英会話スクールの集客では、無料体験の申込数が目標になりがちです。しかし無料体験は申込のハードルを下げる代わりに、来校率と入会率を下げます。申込は増えているのに入会が増えないという状態は、この構造から生まれます。
さらにこの業種は、オンライン英会話という価格帯のまったく違う選択肢と比較されます。月額数千円のサービスと並べられたとき、通学型が選ばれる理由を示せなければ、価格だけで判断されます。
この記事では、受講目的による受講者像の違い、オンラインとの比較で選ばれる条件、体験からの入会率を上げる設計、そして継続率から逆算する広告費の上限を整理します。
この記事でわかること
・無料体験は申込を増やし、来校率を下げる
・受講目的によって必要な訴求が変わる
・オンラインとの比較で選ばれる条件を示す
・体験当日の設計が入会率を決める
・継続率から広告費の上限を逆算する
・成果は体験数ではなく在籍者数で測る
無料体験は申込を増やし、来校率を下げる
無料と有料では、申込から先の数字がまったく違います。どちらが優れているかではなく、自校の状況に合うかで選んでください。
| 体験の形式 | 申込数 | 来校率 | 入会率 | 向いている状況 |
|---|---|---|---|---|
| 無料 | 多い | 低い | 低い | 認知が足りず母数が必要 |
| 有料(低額) | 中程度 | 高い | 高い | 対応枠が限られる |
| カウンセリングのみ | 中程度 | 中程度 | 中程度 | レベル判定を先に行いたい |
比較すべきは体験1件あたりの費用ではなく、入会1件あたりの費用です。無料体験のほうが申込単価は安く見えても、来校率と入会率を掛けた後では逆転することがあります。
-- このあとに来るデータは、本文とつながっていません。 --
/-- Settles O9: the image can be read back from the frame. -/
theorem encodeInjective : Obligations.EncodeInjective := by
  intro s t f hs ht
  have hframe := (exec_encode_eq_frame_iff.1 hs).trans (exec_encode_eq_frame_iff.1 ht).symm
  exact Function.LeftInverse.injective imageOfFrame_encodeFrame hframe

/-- Settles O10: a frame of that form is ENCODE's for the image read back from it. -/
theorem encodeReachesEveryWriteFrame : Obligations.EncodeReachesEveryWriteFrame := by
  refine fun s f => ⟨fun ⟨w, hw⟩ => ?_, fun hzeros => ⟨imageOfFrame f, ?_⟩⟩
  · obtain rfl := exec_encode_eq_frame_iff.1 hw
    exact encodeFrame_b4_mod w
  · exact exec_encode_eq_frame_iff.2 (encodeFrame_imageOfFrame hzeros)

/-- Settles O8: each frame is computed from its image. -/
theorem encodeSourceExamples : Obligations.EncodeSourceExamples := by
  refine fun s => ⟨fun himg => ?_, fun himg => ?_, fun himg => ?_⟩ <;>
    refine exec_encode_eq_frame_iff.2 ?_ <;> rw [himg] <;> rfl

/-! ### The frames of a status (R58 to R62, R82) -/

/-- A bit read as a boolean keeps its value. -/
@[simp] theorem bool_toNat (x : Bit) : (bool x).toNat = x.toNat := by
  revert x
  decide

/-- A boolean's value decides it. -/
theorem bool_toNat_inj {a b : Bool} : a.toNat = b.toNat ↔ a = b := by
  revert a b
  decide

/-- A status is decided by the values of its fields. -/
theorem DeviceStatus.eq_iff_toNat {a b : DeviceStatus} :
    a = b ↔ a.ready.toNat = b.ready.toNat ∧
      a.bandLimitReached.toNat = b.bandLimitReached.toNat ∧
      a.frequencyRegister.toNat = b.frequencyRegister.toNat ∧
      a.stereo.toNat = b.stereo.toNat ∧ a.ifCounter.toNat = b.ifCounter.toNat ∧
      a.signalLevel.toNat = b.signalLevel.toNat ∧ a.chipId.toNat = b.chipId.toNat := by
  cases a
  cases b
  simp only [DeviceStatus.mk.injEq, BitVec.toNat_inj, bool_toNat_inj]

section
variable (f : Frame)

/-- R58: bit 7 of byte 0. -/
theorem decodeFrame_ready_toNat : (decodeFrame f).ready.toNat = f.b0.toNat / 128 % 2 :=
  (bool_toNat _).trans (extractLsb'_toNat_eq_div_mod _ _ _)

/-- R58: bit 6 of byte 0. -/
theorem decodeFrame_bandLimitReached_toNat :
    (decodeFrame f).bandLimitReached.toNat = f.b0.toNat / 64 % 2 :=
  (bool_toNat _).trans (extractLsb'_toNat_eq_div_mod _ _ _)

/-- R60: bit 7 of byte 2. -/
theorem decodeFrame_stereo_toNat : (decodeFrame f).stereo.toNat = f.b2.toNat / 128 % 2 :=
  (bool_toNat _).trans (extractLsb'_toNat_eq_div_mod _ _ _)

end

/-- The frames of a status: their bytes are its fields at their places, byte 3 down to bit 1. -/
theorem decodeFrame_eq_iff {f : Frame} {st : DeviceStatus} :
    decodeFrame f = st ↔
      f.b0.toNat = 128 * st.ready.toNat + 64 * st.bandLimitReached.toNat +
        st.frequencyRegister.toNat / 256 ∧
      f.b1.toNat = st.frequencyRegister.toNat % 256 ∧
      f.b2.toNat = 128 * st.stereo.toNat + st.ifCounter.toNat ∧
      f.b3.toNat / 2 = 8 * st.signalLevel.toNat + st.chipId.toNat := by
  have hready := st.ready.toNat_le
  have hband := st.bandLimitReached.toNat_le
  have hstereo := st.stereo.toNat_le
  rw [DeviceStatus.eq_iff_toNat, decodeFrame_ready_toNat, decodeFrame_bandLimitReached_toNat,
    decodeFrame_frequencyRegister_toNat, decodeFrame_stereo_toNat, decodeFrame_ifCounter_toNat,
    decodeFrame_signalLevel_toNat, decodeFrame_chipId_toNat]
  constructor
  · rintro ⟨hb7, hb6, hfreq, hs, hif, hsignal, hchip⟩
    refine ⟨?_, ?_, ?_, ?_⟩ <;> omega
  · rintro ⟨h0, h1, h2, h3⟩
    refine ⟨?_, ?_, ?_, ?_, ?_, ?_, ?_⟩ <;> omega

/-- A byte's bit 0 is its parity. -/
theorem getLsbD_zero_eq_iff {b : Byte} {x : Bool} : b.getLsbD 0 = x ↔ b.toNat % 2 = x.toNat := by
  rw [BitVec.getLsbD, Nat.testBit_zero]
  cases x <;> simp

/-- The frame of a status with the given ignored bits. -/
def frameOfStatus (st : DeviceStatus) (b3bit0 : Bool) (b4 : Byte) : Frame where
  b0 := BitVec.ofNat 8 (128 * st.ready.toNat + 64 * st.bandLimitReached.toNat +
    st.frequencyRegister.toNat / 256)
  b1 := BitVec.ofNat 8 st.frequencyRegister.toNat
  b2 := BitVec.ofNat 8 (128 * st.stereo.toNat + st.ifCounter.toNat)
  b3 := BitVec.ofNat 8 (16 * st.signalLevel.toNat + 2 * st.chipId.toNat + b3bit0.toNat)
  b4 := b4

section
variable (st : DeviceStatus) (b3bit0 : Bool) (b4 : Byte)

/-- DECODE reads the status back. -/
theorem decodeFrame_frameOfStatus : decodeFrame (frameOfStatus st b3bit0 b4) = st := by
  have hready := st.ready.toNat_le
  have hband := st.bandLimitReached.toNat_le
  have hstereo := st.stereo.toNat_le
  have hbit := b3bit0.toNat_le
  refine decodeFrame_eq_iff.2 ⟨?_, BitVec.toNat_ofNat _ _, ?_, ?_⟩ <;>
    rw [frameOfStatus, BitVec.toNat_ofNat] <;> omega

/-- The ignored bit of byte 3 is the given one. -/
theorem frameOfStatus_b3_getLsbD_zero : (frameOfStatus st b3bit0 b4).b3.getLsbD 0 = b3bit0 := by
  have hbit := b3bit0.toNat_le
  rw [getLsbD_zero_eq_iff, frameOfStatus, BitVec.toNat_ofNat]
  omega
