-- ==== Sys2Proof/Syntax.lean ====
section
/-! DEFINITION. The instructions and events of the DX9: one constructor of `Instr` per row of the opcode table.
A strand instruction carries the record of its word format (chapter 07, R155 to R163). An event carries nothing: what names
it (a core, a bus, a port, a queue) and what the outside world supplies with it are in `Args`, which the state holds while
the event is taken. -/

namespace Sys2Proof

/-- Fields of the SR word format (R155), high bits first. -/
structure SR where
  sd : BitVec 6
  sa : BitVec 6
  sb : BitVec 6
  fn : BitVec 4
  deriving DecidableEq, Repr

/-- Fields of the SI word format (R155), high bits first. -/
structure SI where
  sd : BitVec 6
  sa : BitVec 6
  imm : BitVec 32
  deriving DecidableEq, Repr

/-- Fields of the VR word format (R155), high bits first. -/
structure VR where
  vd : BitVec 10
  va : BitVec 10
  vb : BitVec 10
  vc : BitVec 10
  pg : BitVec 3
  bs : BitVec 1
  rm : BitVec 3
  sat : BitVec 1
  ty : BitVec 3
  sub : BitVec 3
  deriving DecidableEq, Repr

/-- Fields of the VI word format (R155), high bits first. -/
structure VI where
  vd : BitVec 10
  va : BitVec 10
  imm : BitVec 20
  pg : BitVec 3
  ty : BitVec 3
  sub : BitVec 3
  deriving DecidableEq, Repr

/-- Fields of the MV word format (R155), high bits first. -/
structure MV where
  reg : BitVec 10
  base : BitVec 6
  off : BitVec 22
  wd : BitVec 2
  pg : BitVec 3
  set : BitVec 3
  wait : BitVec 7
  deriving DecidableEq, Repr

/-- Fields of the SY word format (R155), high bits first. -/
structure SY where
  idx : BitVec 8
  sd : BitVec 6
  sa : BitVec 6
  sb : BitVec 6
  imm : BitVec 14
  opt : BitVec 3
  set : BitVec 3
  wait : BitVec 7
  deriving DecidableEq, Repr

/-- Fields of the BR word format (R155), high bits first. -/
structure BR where
  cond : BitVec 4
  sa : BitVec 6
  sb : BitVec 6
  pg : BitVec 3
  off : BitVec 32
  deriving DecidableEq, Repr

/-- Fields of the CT word format (R155), high bits first. -/
structure CT where
  sd : BitVec 6
  sa : BitVec 6
  imm : BitVec 32
  opt : BitVec 10
  deriving DecidableEq, Repr

/-- Fields of the AR word format (R158), high bits first. -/
structure AR where
  ad : BitVec 5
  aa : BitVec 5
  ab : BitVec 5
  fn : BitVec 4
  deriving DecidableEq, Repr

/-- Fields of the AI word format (R158), high bits first. -/
structure AI where
  ad : BitVec 5
  aa : BitVec 5
  imm : BitVec 32
  deriving DecidableEq, Repr

/-- Fields of the AB word format (R158), high bits first. -/
structure AB where
  cond : BitVec 4
  aa : BitVec 5
  ab : BitVec 5
  off : BitVec 32
  deriving DecidableEq, Repr

/-- Fields of the AT word format (R158), high bits first. -/
structure AT where
  d : BitVec 6
  crd : BitVec 5
  dk : BitVec 3
  dx : BitVec 6
  flag : BitVec 6
  ch : BitVec 3
  set : BitVec 3
  wait : BitVec 7
  ord : BitVec 6
  var : BitVec 13
  deriving DecidableEq, Repr

/-- Fields of the AS word format (R158), high bits first. -/
structure AS where
  flag : BitVec 6
  aa : BitVec 5
  ch : BitVec 3
  opt : BitVec 3
  set : BitVec 3
  wait : BitVec 7
  deriving DecidableEq, Repr

/-- Fields of the MM word format (R161), high bits first. -/
structure MM where
  aty : BitVec 4
  bty : BitVec 4
  asrc : BitVec 1
  aidx : BitVec 5
  bsrc : BitVec 1
  bidx : BitVec 5
  cacc : BitVec 5
  cmode : BitVec 2
  scl : BitVec 1
  tsm : BitVec 1
  btr : BitVec 1
  flag : BitVec 6
  deriving DecidableEq, Repr

/-- Fields of the MG word format (R161), high bits first. -/
structure MG where
  gm : BitVec 2
  cflag : BitVec 6
  deriving DecidableEq, Repr

/-- Fields of the MN word format (R161), high bits first. -/
structure MN where
  lv : BitVec 3
  mr : BitVec 4
  cnt : BitVec 32
  step : BitVec 32
  deriving DecidableEq, Repr

/-- Fields of the MT word format (R161), high bits first. -/
structure MT where
  t : BitVec 4
  mr : BitVec 4
  flag : BitVec 6
  opt : BitVec 3
  imm : BitVec 48
  deriving DecidableEq, Repr

/-- Fields of the MS word format (R161), high bits first. -/
structure MS where
  md : BitVec 4
  ma : BitVec 4
  mb : BitVec 4
  cond : BitVec 4
  imm : BitVec 64
  deriving DecidableEq, Repr

/-- Fields of the OC word format (R163), high bits first. -/
structure OC where
  bus : BitVec 3
  div : BitVec 2
  tm1 : BitVec 10
  deriving DecidableEq, Repr

/-- Fields of the OW word format (R163), high bits first. -/
structure OW where
  bus : BitVec 3
  seg : BitVec 5
  wsrc : BitVec 5
  acc : BitVec 5
  row0 : BitVec 6
  nrow : BitVec 6
  sh : BitVec 4
  mode : BitVec 1
  tsm : BitVec 1
  flag : BitVec 6
  segoff : BitVec 32
  deriving DecidableEq, Repr

/-- Fields of the OS word format (R163), high bits first. -/
structure OS where
  od : BitVec 4
  oa : BitVec 4
  kind : BitVec 3
  bus : BitVec 3
  deriving DecidableEq, Repr

/-- Fields of the OX word format (R163), high bits first. -/
structure OX where
  od : BitVec 4
  oa : BitVec 4
  ob : BitVec 4
  cond : BitVec 4
  flag : BitVec 6
  imm : BitVec 64
  deriving DecidableEq, Repr

/-- The four strand kinds of a core (R23). -/
inductive StrandKind where
  | c | a | m | o
  deriving DecidableEq, Repr

/-- How atomics that reach their unit together combine (R139): a binary tree whose leaves are the cell's old value and the
operands of the accesses named by core, strand and access number. One atomic alone is `node cell (op g k id)`. -/
inductive MergeTree where
  | cell
  | op (g : Nat) (k : StrandKind) (id : Nat)
  | node (l r : MergeTree)
  deriving DecidableEq, Repr

/-- Where the pager takes a page frame from, in the order of R73: the free ones, an unpinned page of the same launch, the core's
reserve, an unpinned page of another launch. An evicted page is named with the frame that its content goes to. -/
inductive FrameFrom where
  | free
  | page (ctx tensor page : Nat) (back : Option Nat)
  | reserve
  deriving DecidableEq, Repr

/-- What the pager found for a page-in (R421). -/
inductive PageInResult where
  /-- The new entry, the physical address the data is copied from (none means a page declared zero), and where its frame came from. -/
  | resident (w0 w1 : BitVec 64) (src : Option Nat) (took : FrameFrom)
  | notMapped
  | noFrame (need got : Nat)
  | tierLost
  /-- Another writer of its table has made the page valid (R69). -/
  | valid
  /-- A page of a launch that is over gives its frame to the core's reserve (R422); its content goes to a frame of firmware's. -/
  | refill (ctx tensor page : Nat) (back : Option Nat)
  deriving DecidableEq, Repr

/-- The units that execute atomics and hold an atomic status register (R228, R394). -/
inductive AtomicUnit where
  | vault (g : Nat)
  | engine (d : Nat)
  | slice (n : Nat)
  deriving DecidableEq, Repr

/-- A firmware image as the boot ROM judges it (R376): the release, whether its signature holds, what its public key hashes to, and its
security version. -/
structure FwImage where
  release : Nat
  signed : Bool
  key : Nat
  version : Nat
  deriving DecidableEq, Repr

/-- What bring-up reads and finds (R375): the fused-off cores, the speed grade, cores that cannot reach SKW 0, whether the
second tier and the host link came up, the commit of step 5, and the step from 1 to 5 that fails, if one does. -/
structure Fuses where
  absent : List Nat := []
  grade : BitVec 8 := 20
  skewFailed : List Nat := []
  tier : Bool := true
  link : Bool := true
  pairs : List (BitVec 64 × BitVec 64) := []
  failStep : Option (BitVec 3) := none
  /-- Cores whose row maps are not the identity or that have bad rows: logical and physical row of each pair, bad physical rows
  (R123). -/
  rows : List (Nat × List (Nat × Nat) × List Nat) := []
  /-- The key hash and the rollback counter fused in Keystone, and the images of the two flash copies (R376). -/
  key : Nat := 0
  rollback : Nat := 0
  images : List FwImage := [⟨0, true, 0, 0⟩]
  /-- HBM stacks that did not train (R375). -/
  badStacks : List Nat := []
  deriving DecidableEq, Repr

/-- A host access through BAR2 (R350). -/
inductive HostOp where
  | read (n : Nat)
  | write (bytes : List (BitVec 8))
  | atomicOp
  deriving DecidableEq, Repr

/-- Host link errors (R447). -/
inductive PcieError where
  | correctable
  | completion (id : Nat) (status : BitVec 64)
  | poisonedTlp (g : Nat) (k : StrandKind) (id : Nat)
  deriving DecidableEq, Repr

/-- Registers that a write reaches without a row of its own (R11, R349): by name, since R349 leaves the offsets inside most
regions to the firmware release. -/
inductive RegName where
  | lqbase (n : Nat) | lqcfg (n : Nat) | lqhead (n : Nat) | lqtail (n : Nat) | elbase | elcfg | elrd | msixPba (k : Nat) | msixmap (k : Nat) | msixEntry (k : Nat) | hwin | elwr
  | fxctl | fxplt | fxstat (d : Nat) | xfcon | xfext (bus k : Nat)
  | mctl | mcnt (e d : Nat) | msn (e d : Nat) | cairnctx | cairnhdr (b : Nat) | cairnst | cairnslot (b e k w : Nat)
  | cairnpub | msnap | cairnvc | mrepcmd | mrepgo | mrepst | mstep | mdone | mbud (d : Nat) | muse (d : Nat)
  | rtst | rtdef (b : Nat) | rtovr (b n : Nat) | ftout | fretry | flife | ferrlim
  | dlkcfg (d : Nat) | qpool (g q : Nat) | l2ecc | atst (u : AtomicUnit)
  | brst | pcap | pstat | mbcmd | mbsts | mbdata (k : Nat)
  | ttbase (ctx : Nat) | stageWeight (l s : Nat) | atomicRequester
  deriving DecidableEq, Repr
対応できる講師の枠が限られている場合、無料体験で枠が埋まると、入会意欲の高い人が体験できなくなります。この機会損失は数字に表れません。
無料は申込を増やすが、来校率と入会率を下げる。
体験単価ではなく、入会1件あたりの費用で比較する。
受講目的によって訴求が変わる
英会話を学ぶ理由は一様ではありません。目的が違えば、判断基準も通う頻度も継続期間も変わります。
| 目的 | 重視すること | 継続期間 | 有効な訴求 |
|---|---|---|---|
| 仕事で必要 | 実務での通用度、時間の融通 | 長い | 業務場面に沿った内容 |
| 試験対策 | スコアの伸び、期限 | 短い | 対策範囲と学習計画 |
| 趣味・交流 | 雰囲気、続けやすさ | 長い | 教室の様子、講師との関係 |
| 子どもの教育 | 指導方針、安全 | 非常に長い | カリキュラムと送迎のしやすさ |
全目的に向けた訴求は、どの層にも刺さりません。自校の在籍者構成を確認し、最も多い層と、最も継続が長い層に絞ってください。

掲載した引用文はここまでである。